-- ==== Sys2Proof/Laws/State.lean ====
section
/-! SUPPORT. The small lemmas of every update of the state: one per field it leaves alone, and what it writes. All are
true by unfolding, so no later proof unfolds a record update. -/

namespace Sys2Proof.Machine

@[simp] theorem finish_eq (n : Nat) (s : State) : s.finish n = .next { s with cycles := n } := rfl

@[simp] theorem setReg_cfg (r : Reg8) (v : Byte) (s : State) : (s.setReg r v).cfg = s.cfg := by cases r <;> rfl
@[simp] theorem setReg_ctl (r : Reg8) (v : Byte) (s : State) : (s.setReg r v).ctl = s.ctl := by cases r <;> rfl
@[simp] theorem setReg_ie (r : Reg8) (v : Byte) (s : State) : (s.setReg r v).ie = s.ie := by cases r <;> rfl
@[simp] theorem setReg_iflag (r : Reg8) (v : Byte) (s : State) : (s.setReg r v).iflag = s.iflag := by cases r <;> rfl
@[simp] theorem setReg_timer (r : Reg8) (v : Byte) (s : State) : (s.setReg r v).timer = s.timer := by cases r <;> rfl
@[simp] theorem setReg_ppu (r : Reg8) (v : Byte) (s : State) : (s.setReg r v).ppu = s.ppu := by cases r <;> rfl
@[simp] theorem setReg_lcd (r : Reg8) (v : Byte) (s : State) : (s.setReg r v).lcd = s.lcd := by cases r <;> rfl
@[simp] theorem setReg_dmaBusy (r : Reg8) (v : Byte) (s : State) : (s.setReg r v).dmaBusy = s.dmaBusy := by cases r <;> rfl
@[simp] theorem setReg_joySel (r : Reg8) (v : Byte) (s : State) : (s.setReg r v).joySel = s.joySel := by cases r <;> rfl
@[simp] theorem setReg_buttons (r : Reg8) (v : Byte) (s : State) : (s.setReg r v).buttons = s.buttons := by cases r <;> rfl
@[simp] theorem setReg_sb (r : Reg8) (v : Byte) (s : State) : (s.setReg r v).sb = s.sb := by cases r <;> rfl
@[simp] theorem setReg_sc (r : Reg8) (v : Byte) (s : State) : (s.setReg r v).sc = s.sc := by cases r <;> rfl
@[simp] theorem setReg_mem (r : Reg8) (v : Byte) (s : State) : (s.setReg r v).mem = s.mem := by cases r <;> rfl
@[simp] theorem setReg_mapperState (r : Reg8) (v : Byte) (s : State) : (s.setReg r v).mapperState = s.mapperState := by cases r <;> rfl
@[simp] theorem setReg_fb (r : Reg8) (v : Byte) (s : State) : (s.setReg r v).fb = s.fb := by cases r <;> rfl
@[simp] theorem setReg_frameCount (r : Reg8) (v : Byte) (s : State) : (s.setReg r v).frameCount = s.frameCount := by cases r <;> rfl
@[simp] theorem setReg_inputs (r : Reg8) (v : Byte) (s : State) : (s.setReg r v).inputs = s.inputs := by cases r <;> rfl
@[simp] theorem setReg_cycles (r : Reg8) (v : Byte) (s : State) : (s.setReg r v).cycles = s.cycles := by cases r <;> rfl
@[simp] theorem setReg_regs_flags (r : Reg8) (v : Byte) (s : State) : (s.setReg r v).regs.flags = s.regs.flags := by cases r <;> rfl
@[simp] theorem setReg_regs_sp (r : Reg8) (v : Byte) (s : State) : (s.setReg r v).regs.sp = s.regs.sp := by cases r <;> rfl
@[simp] theorem setReg_regs_pc (r : Reg8) (v : Byte) (s : State) : (s.setReg r v).regs.pc = s.regs.pc := by cases r <;> rfl
@[simp] theorem getReg_setReg_self (r : Reg8) (v : Byte) (s : State) : (s.setReg r v).getReg r = v := by cases r <;> rfl
theorem getReg_setReg_of_ne {r q : Reg8} (h : q ≠ r) (v : Byte) (s : State) : (s.setReg r v).getReg q = s.getReg q := by
  cases r <;> cases q <;> first | rfl | exact absurd rfl h
@[simp] theorem setReg_getReg (r : Reg8) (s : State) : s.setReg r (s.getReg r) = s := by cases r <;> rfl
@[simp] theorem setReg_a_eq (v : Byte) (s : State) : s.setReg .a v = { s with regs := { s.regs with a := v } } := rfl

@[simp] theorem setFlags_cfg (f : Flags) (s : State) : (s.setFlags f).cfg = s.cfg := rfl
@[simp] theorem setFlags_ctl (f : Flags) (s : State) : (s.setFlags f).ctl = s.ctl := rfl
@[simp] theorem setFlags_ie (f : Flags) (s : State) : (s.setFlags f).ie = s.ie := rfl
@[simp] theorem setFlags_iflag (f : Flags) (s : State) : (s.setFlags f).iflag = s.iflag := rfl
@[simp] theorem setFlags_timer (f : Flags) (s : State) : (s.setFlags f).timer = s.timer := rfl
@[simp] theorem setFlags_ppu (f : Flags) (s : State) : (s.setFlags f).ppu = s.ppu := rfl
@[simp] theorem setFlags_lcd (f : Flags) (s : State) : (s.setFlags f).lcd = s.lcd := rfl
@[simp] theorem setFlags_dmaBusy (f : Flags) (s : State) : (s.setFlags f).dmaBusy = s.dmaBusy := rfl
@[simp] theorem setFlags_joySel (f : Flags) (s : State) : (s.setFlags f).joySel = s.joySel := rfl
@[simp] theorem setFlags_buttons (f : Flags) (s : State) : (s.setFlags f).buttons = s.buttons := rfl
@[simp] theorem setFlags_sb (f : Flags) (s : State) : (s.setFlags f).sb = s.sb := rfl
@[simp] theorem setFlags_sc (f : Flags) (s : State) : (s.setFlags f).sc = s.sc := rfl
@[simp] theorem setFlags_mem (f : Flags) (s : State) : (s.setFlags f).mem = s.mem := rfl
@[simp] theorem setFlags_mapperState (f : Flags) (s : State) : (s.setFlags f).mapperState = s.mapperState := rfl
@[simp] theorem setFlags_fb (f : Flags) (s : State) : (s.setFlags f).fb = s.fb := rfl
@[simp] theorem setFlags_frameCount (f : Flags) (s : State) : (s.setFlags f).frameCount = s.frameCount := rfl
@[simp] theorem setFlags_inputs (f : Flags) (s : State) : (s.setFlags f).inputs = s.inputs := rfl
@[simp] theorem setFlags_cycles (f : Flags) (s : State) : (s.setFlags f).cycles = s.cycles := rfl
@[simp] theorem setFlags_regs_a (f : Flags) (s : State) : (s.setFlags f).regs.a = s.regs.a := rfl
@[simp] theorem setFlags_regs_b (f : Flags) (s : State) : (s.setFlags f).regs.b = s.regs.b := rfl
@[simp] theorem setFlags_regs_c (f : Flags) (s : State) : (s.setFlags f).regs.c = s.regs.c := rfl
@[simp] theorem setFlags_regs_d (f : Flags) (s : State) : (s.setFlags f).regs.d = s.regs.d := rfl
@[simp] theorem setFlags_regs_e (f : Flags) (s : State) : (s.setFlags f).regs.e = s.regs.e := rfl
@[simp] theorem setFlags_regs_h (f : Flags) (s : State) : (s.setFlags f).regs.h = s.regs.h := rfl
@[simp] theorem setFlags_regs_l (f : Flags) (s : State) : (s.setFlags f).regs.l = s.regs.l := rfl
@[simp] theorem setFlags_regs_sp (f : Flags) (s : State) : (s.setFlags f).regs.sp = s.regs.sp := rfl
@[simp] theorem setFlags_regs_pc (f : Flags) (s : State) : (s.setFlags f).regs.pc = s.regs.pc := rfl
@[simp] theorem setFlags_regs_flags (f : Flags) (s : State) : (s.setFlags f).regs.flags = f := rfl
-=-=-=-=-
> [To do]
Give back exactly the lines of the listing above that run from the line with "s.fb := rfl" to the line with "s.regs.l := rfl", inclusive.

> [Finished exercise]
@[simp] theorem setFlags_fb (f : Flags) (s : State) : (s.setFlags f).fb = s.fb := rfl
@[simp] theorem setFlags_frameCount (f : Flags) (s : State) : (s.setFlags f).frameCount = s.frameCount := rfl
@[simp] theorem setFlags_inputs (f : Flags) (s : State) : (s.setFlags f).inputs = s.inputs := rfl
@[simp] theorem setFlags_cycles (f : Flags) (s : State) : (s.setFlags f).cycles = s.cycles := rfl
@[simp] theorem setFlags_regs_a (f : Flags) (s : State) : (s.setFlags f).regs.a = s.regs.a := rfl
@[simp] theorem setFlags_regs_b (f : Flags) (s : State) : (s.setFlags f).regs.b = s.regs.b := rfl
@[simp] theorem setFlags_regs_c (f : Flags) (s : State) : (s.setFlags f).regs.c = s.regs.c := rfl
@[simp] theorem setFlags_regs_d (f : Flags) (s : State) : (s.setFlags f).regs.d = s.regs.d := rfl
@[simp] theorem setFlags_regs_e (f : Flags) (s : State) : (s.setFlags f).regs.e = s.regs.e := rfl
@[simp] theorem setFlags_regs_h (f : Flags) (s : State) : (s.setFlags f).regs.h = s.regs.h := rfl
@[simp] theorem setFlags_regs_l (f : Flags) (s : State) : (s.setFlags f).regs.l = s.regs.l := rfl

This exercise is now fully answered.